### DATA FOR ANALYSIS
-- ==== Sys2Proof/Tests/Slice0.lean ====
section
/-! SUPPORT. The model's own tests: well-formedness, the frame bytes and the tables of the spec on fixed values, and for each
statement a state and operands that meet its hypotheses. -/

namespace Sys2Proof.Tests

open Sys2Proof.Machine

/-! ### States for the tests -/

/-- A profile: 450 counts per litre, Vref 4000 mL, nine codes 100 to 900 for 0 to 80 degrees C. -/
def profile : List (Option Int) :=
  ([450, 0, 4000, 8000, 31, 200, 100, 500, 1000000, 500000, 2000000, 3000, 500, 60, 600, 50, 10, 160] : List Int).map some
  ++ ([100, 200, 300, 400, 500, 600, 700, 800, 900] : List Int).map some
  ++ ([0, 100, 200, 300, 400, 500, 600, 700, 800, 0, 0] : List Int).map some

/-- An input accepted at a level. -/
def input (level : Bool) : FilteredInput := { accepted := some level, candidate := none, debounce := none, lastEvent := none }

/-- A part at 1000 ms with the supply READY and every input settled: door CLOSED, LEVEL_LOW WET, LEVEL_HIGH not reached, FLOAT and
SALT_LOW CLEAR, ROD_HOME CLOSED; its profile is written, and not locked. -/
def open0 : State :=
  { State.reset with
    time := { TimeBase.reset with clock := 1000, supply := .ready, zcPresent := true, lossWindow := some 1050 },
    pins := { Pins.low with railOk := true, door := true, levelLow := true, float := true, saltLow := true },
    inputs := { door := input true, levelLow := input true, levelHigh := input false, float := input true, saltLow := input true,
                rodHome := input false },
    store := { Store.reset with profile := profile } }

/-- The locked part with its rod at home, both lanes held by port A, and its outputs as they must be. -/
def base : State :=
  let s := open0
  ({ s with
      store := { s.store with configured := true }, time := { s.time with stray := .watching, strayThreshold := some 90 },
      door := { s.door with rod := .home, position := some true },
      engine := { s.engine with lanes := { water := { LaneRec.reset with holder := some .a },
                                           dose := { LaneRec.reset with holder := some .a } },
                                refVolume := some 4000 } }).evaluate

/-- The part with the supply LOST. -/
def lost : State := (base.withTime { base.time with supply := .lost, zcPresent := false }).evaluate

/-- A request on a port, with tag 7. -/
def req (p : Port) (payload : List Byte) : Request := { port := p, tag := 7, payload := payload }

/-- A step that has started. -/
def activeStep (w : Work) : StepRec :=
  { stepPosted 5 w 2 false true 0 with status := .active, started := true, countTarget := 45 }

/-- A state with a lane in a lane state, its queue one step. -/
def at' (s : State) (l : Lane) (st : LaneState) (t : StepRec) : State :=
  s.withLane l { s.lane l with state := st, queue := [t] }

/-- The part with a RUNNING step on a lane. -/
def running (l : Lane) (w : Work) : State := at' base l .running (activeStep w)

/-- A state whose START ATTEMPT is due for a step. -/
def due (s : State) (l : Lane) (w : Work) : State :=
  s.withLane l { s.lane l with state := .ready, attemptDue := true, queue := [stepPosted 5 w 2 false true 0] }

/-- The locked part with another Guard. -/
def withG (f : Guard → Guard) (s : State) : State := s.withGuard (f s.guard)

/-- The locked part with another Door Unit. -/
def withD (f : DoorUnit → DoorUnit) : State := base.withDoor (f base.door)

/-! ### Well-formedness -/

/-- An order that leaves a receiver out, names one twice, or names a stranger is refused. -/
theorem test_wf_order :
    (Instr.lossWindowExpiry [.guard, .engine, .door]).wf = false
    ∧ (Instr.railOkFall [.guard, .engine, .door, .door]).wf = false
    ∧ (Instr.supplySettleExpiry [.guard, .engine, .door, .softener]).wf = false
    ∧ (Instr.debounceTimerExpiry .float [.guard, .ports, .engine]).wf = false
    ∧ (Instr.tempSampleTimerExpiry 0 []).wf = false
    ∧ (Instr.debounceTimerExpiry .float [.ports, .guard]).wf = true := by decide

/-- A payload of 29 bytes fits no frame, one of 28 does; a frame that passes is no bad frame, and the end of an exchange without a byte
is a command (R154); a code of the table is not unknown. -/
theorem test_wf_frames :
    (Instr.null (req .a (List.replicate 29 0))).wf = false
    ∧ (Instr.null (req .a (List.replicate 28 0))).wf = true
    ∧ (Instr.badFrame .a [0, 0, 0, 0x2B]).wf = false
    ∧ (Instr.badFrame .a []).wf = true
    ∧ (Instr.unknownRequest .a 0x10 1 []).wf = false
    ∧ (Instr.unknownRequest .a 0x11 1 (List.replicate 29 0)).wf = false := by decide +kernel

/-! ### Values that the spec gives -/

/-- R155: the spec's worked frame, a NULL with tag 0, ends in the CRC byte 2B. -/
theorem test_null_frame : frameBytes 0x00 0x00 [] = [0x00, 0x00, 0x00, 0x2B] := by decide +kernel

/-- Table 1-3: 100 mL at K = 445 is 45 counts, which read back as 101 mL; and R3 across the wrap (Table 1-2). -/
theorem test_conversions :
    (open0.withStore { open0.store with profile := open0.store.profile.set 0 (some 445) }).toCounts 100 = 45
    ∧ (open0.withStore { open0.store with profile := open0.store.profile.set 0 (some 445) }).toMl 45 = 101
    ∧ reached 0x00000541 0x00000542 = false ∧ reached 0x00000600 0x00000542 = true := by decide

/-- Table 2-6 through Table 2-5. -/
theorem test_temperature_conversions :
    let table : List (Nat × Int) :=
      [(60, 1000), (110, 850), (180, 700), (270, 550), (380, 400), (500, 250), (640, 100), (780, -50), (900, -200)]
    [200, 507, 380, 30, 950].map (fun c => convertCode c table) = [667, 242, 400, 1000, -200] := by decide

/-- Table 7-2: a closing of 1780 counts at K = 445 and 300 hu, from 240,000 of 1,200,000 umol. -/
theorem test_resin_debit :
    let s := (base.withSoftener { base.softener with valid := true, remaining := 240000, pendingFlag := true }).withStore
      { base.store with profile := ((base.store.profile.set 0 (some 445)).set 10 (some 1200000)).set 11 (some 2500),
                        settings := base.store.settings.set 0 300 }
    s.residual = 60 ∧ (s.debit 1780).softener.remaining = 230400 ∧ (s.debit 1780).residual = 70 := by decide

/-- Table 8-3, cases A, C and D: the factors clamped, a stage rounded at an exact half, and the latched base of the agent. -/
theorem test_dose_computation :
    let l : DoseSettings := { detergentBase := 20000, rinseBase := 0, slope := 200, f0 := 900, f1 := 1000, f2 := 1150, f3 := 1300,
                              doseMin := 5000, doseMax := 40000 }
    let r := base.newDose 1 0 .detergent
    let a := { r with latched := l, vr := 9000, hr := some 800 }.compute 4000 250 (some 3)
    let c := { r with agent := .rinse, latched := l, base := 2005, vr := 3600, hr := none }.compute 4000 150 none
    let d := { r with agent := .rinse, latched := l, vr := 4000, hr := none }.compute 4000 150 none
    [a.fv, a.fh, a.fs, a.d1, a.d2, a.d3, a.dose, a.strokes] = [1400, 2000, 1300, 28000, 56000, 72800, 40000, 160]
    ∧ [c.d1, c.d2, c.d3, c.dose, c.strokes] = [1805, 1805, 1805, 1805, 13] ∧ [d.fv, d.dose, d.strokes] = [1000, 0, 0] := by decide

/-! ### Witnesses: for each statement with hypotheses, what meets them -/

/-- A queue with a command, and an empty one. -/
theorem witness_step_takes_front :
    (base.withPending [.runClockTick]).pending = .runClockTick :: [] ∧ base.pending = [] := by decide

/-- A bad frame, an unknown code and a request of 28 bytes, each with the bytes that bring it. -/
theorem witness_exchanges :
    (Instr.badFrame .a [0, 1, 29, 0]).wf = true ∧ exchangeOf (.badFrame .a [0, 1, 29, 0]) = some (.a, [0, 1, 29, 0])
    ∧ (Instr.unknownRequest .b 0x11 5 []).wf = true
    ∧ exchangeOf (.unknownRequest .b 0x11 5 []) = some (.b, frameBytes 0x11 5 [])
    ∧ (Instr.postStep (req .c (List.replicate 28 1))).wf = true
    ∧ exchangeOf (.postStep (req .c (List.replicate 28 1))) = some (.c, frameBytes 0x33 7 (List.replicate 28 1)) := by decide +kernel

/-- A settled state with an energised relay that steps. -/
theorem witness_outputs_stay_settled :
    (base.withPending [.runClockTick]).settled = true ∧ (base.withPending [.runClockTick]).heldLost = true
    ∧ base.energised .mainsRelay = true ∧ ∃ t, step (base.withPending [.runClockTick]) = .next t := ⟨by decide, by decide, by decide, _, rfl⟩

/-- A held reset that steps. -/
theorem witness_held_reset :
    (lost.withResetHeld true).settled = true ∧ (lost.withResetHeld true).heldLost = true := by decide

/-- A full queue of notices, a full lane, and a held-urgent notice. -/
theorem witness_queues_bounded :
    ((base.withPort .a { base.port .a with queue := List.replicate 16 (base.notice .flood 0 0 0),
                                           held := [base.notice .flood 0 0 0] }).modLane .water
      (fun r => { r with queue := List.replicate 8 (activeStep (.pause 1)) })).bounded = true
    ∧ base.settingsOk = true := by decide

/-- A command that is no reset and answers a state, in a part that no reset holds. -/
theorem witness_own_commands :
    (Instr.flowEdge true).isReset = false ∧ (∃ t, exec (.flowEdge true) base = .next t) ∧ base.guard.latched = false
    ∧ codeOf (.null (req .a [])) = some (0x00, req .a []) ∧ (Instr.null (req .a [])).isReset = false
    ∧ base.resetHeld = false ∧ exchangeOf (.null (req .a [])) = some (.a, [0, 7, 0, crc8 [0, 7, 0]]) :=
  ⟨by decide, ⟨_, rfl⟩, by decide, by decide, by decide, by decide, by decide +kernel⟩

/-- CLAIM LANE on port B, which lacks the class LANE, and one of two bytes on port A. -/
theorem witness_port_refuses :
    codeOf (.claimLane (req .b [0])) = some (0x30, req .b [0]) ∧ base.resetHeld = false
    ∧ (Instr.claimLane (req .b [0])).rightsClass = some .lane ∧ (base.port .b).rights.has .lane = false
    ∧ (Instr.claimLane (req .a [0, 0])).payloadLength = some 1 ∧ (base.port .a).rights.has .lane = true := by decide

/-- A frame of one byte, of length 29, and a code that the table lacks. -/
theorem witness_frames_that_reach_no_block :
    checkFrame [0x30] = .bad 0 ∧ checkFrame [0, 9, 29, 0] = .bad 9 ∧ base.resetHeld = false
    ∧ requestOf 0x11 { port := .a, tag := 3, payload := [] } = none ∧ requestOf 0xFF { port := .c, tag := 0, payload := [] } = none := by decide

/-- A length of 29; a length of 28 with 28 bytes and no CRC; a whole frame of 28 bytes with its CRC and a byte after it. -/
theorem witness_frame_check :
    28 < (29 : Byte).toNat ∧ (List.replicate 28 (0 : Byte)).length ≤ (28 : Byte).toNat
    ∧ (List.replicate 28 (1 : Byte)).length = (28 : Byte).toNat
    ∧ checkFrame (0x48 :: 1 :: 28 :: (List.replicate 28 1 ++ crc8 (0x48 :: 1 :: 28 :: List.replicate 28 1) :: [9]))
      = .taken 0x48 1 (List.replicate 28 1) := by decide +kernel

/-- A SUBSCRIBE at the limits of its fields, and one beyond each; a TAKE NOTICES. -/
theorem witness_routing :
    base.hands (req .b [63, 63, 16]) .query 3 ∧ base.hands (req .b [64, 63, 17]) .query 3 ∧ base.hands (req .b [0, 0, 1]) .query 3
    ∧ (63 : Byte).toNat ≤ 63 ∧ (16 : Byte).toNat ≤ 16 ∧ base.hands (req .c []) .query 0 := by decide

/-- A queue of 15, one of 16, an ordinary and an urgent notice, and a held kind. -/
theorem witness_notice_placement :
    (List.replicate 15 (base.notice .flood 0 0 0)).length < 16 ∧ 16 ≤ (List.replicate 16 (base.notice .flood 0 0 0)).length
    ∧ (base.notice .stock 0 0 0).kind.urgent = false ∧ (base.notice .flood 0 0 0).kind.urgent = true
    ∧ ∃ h ∈ [base.notice .flood 1 0 0], h.kind = (base.notice .flood 0 0 0).kind := ⟨by decide, by decide, by decide, by decide, _, List.mem_singleton.mpr rfl, rfl⟩

/-- A RUNNING PAUSE, a RUNNING DRAIN, a latched part with its sense lines off. -/
theorem witness_tick :
    base.resetHeld = false
    ∧ ((running .water (.pause 10)).lane .water).queue = activeStep (.pause 10) :: []
    ∧ ((running .water (.pause 10)).lane .water).state = .running ∧ (activeStep (.pause 10)).work = .pause 10
    ∧ ((running .water (.drain 5)).lane .water).queue = activeStep (.drain 5) :: [] ∧ (activeStep (.drain 5)).work = .drain 5 := by decide

/-- A falling edge in RISING, a watching detector one count below its threshold, and one at its threshold. -/
theorem witness_flow_edges :
    base.time.edgeMode = .rising ∧ base.resetHeld = false ∧ base.head .water = none ∧ base.softener.phase = .none
    ∧ base.time.stray = .watching ∧ base.time.strayThreshold ≠ some (base.time.strayCount + 1)
    ∧ (base.withTime { base.time with strayCount := 89 }).time.strayThreshold = some 90 ∧ base.settled = true ∧ base.bounded = true
    ∧ (base.withTime { base.time with stray := .reported }).time.stray = .reported
    ∧ (base.withTime { base.time with stray := .passive }).time.stray = .passive := by decide

/-- A counts-per-litre field above 0. -/
theorem witness_conversions :
    0 < base.kCounts := by decide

### AIM OF THE EXERCISE
Please retype the data exactly as it stands, from its first line down to the line that contains "s.engine with lanes", then stop.

### RESPONSE TO THE TASK
-- ==== Sys2Proof/Tests/Slice0.lean ====
section
/-! SUPPORT. The model's own tests: well-formedness, the frame bytes and the tables of the spec on fixed values, and for each
statement a state and operands that meet its hypotheses. -/

namespace Sys2Proof.Tests

open Sys2Proof.Machine

/-! ### States for the tests -/

/-- A profile: 450 counts per litre, Vref 4000 mL, nine codes 100 to 900 for 0 to 80 degrees C. -/
def profile : List (Option Int) :=
  ([450, 0, 4000, 8000, 31, 200, 100, 500, 1000000, 500000, 2000000, 3000, 500, 60, 600, 50, 10, 160] : List Int).map some
  ++ ([100, 200, 300, 400, 500, 600, 700, 800, 900] : List Int).map some
  ++ ([0, 100, 200, 300, 400, 500, 600, 700, 800, 0, 0] : List Int).map some

/-- An input accepted at a level. -/
def input (level : Bool) : FilteredInput := { accepted := some level, candidate := none, debounce := none, lastEvent := none }

/-- A part at 1000 ms with the supply READY and every input settled: door CLOSED, LEVEL_LOW WET, LEVEL_HIGH not reached, FLOAT and
SALT_LOW CLEAR, ROD_HOME CLOSED; its profile is written, and not locked. -/
def open0 : State :=
  { State.reset with
    time := { TimeBase.reset with clock := 1000, supply := .ready, zcPresent := true, lossWindow := some 1050 },
    pins := { Pins.low with railOk := true, door := true, levelLow := true, float := true, saltLow := true },
    inputs := { door := input true, levelLow := input true, levelHigh := input false, float := input true, saltLow := input true,
                rodHome := input false },
    store := { Store.reset with profile := profile } }

/-- The locked part with its rod at home, both lanes held by port A, and its outputs as they must be. -/
def base : State :=
  let s := open0
  ({ s with
      store := { s.store with configured := true }, time := { s.time with stray := .watching, strayThreshold := some 90 },
      door := { s.door with rod := .home, position := some true },
      engine := { s.engine with lanes := { water := { LaneRec.reset with holder := some .a },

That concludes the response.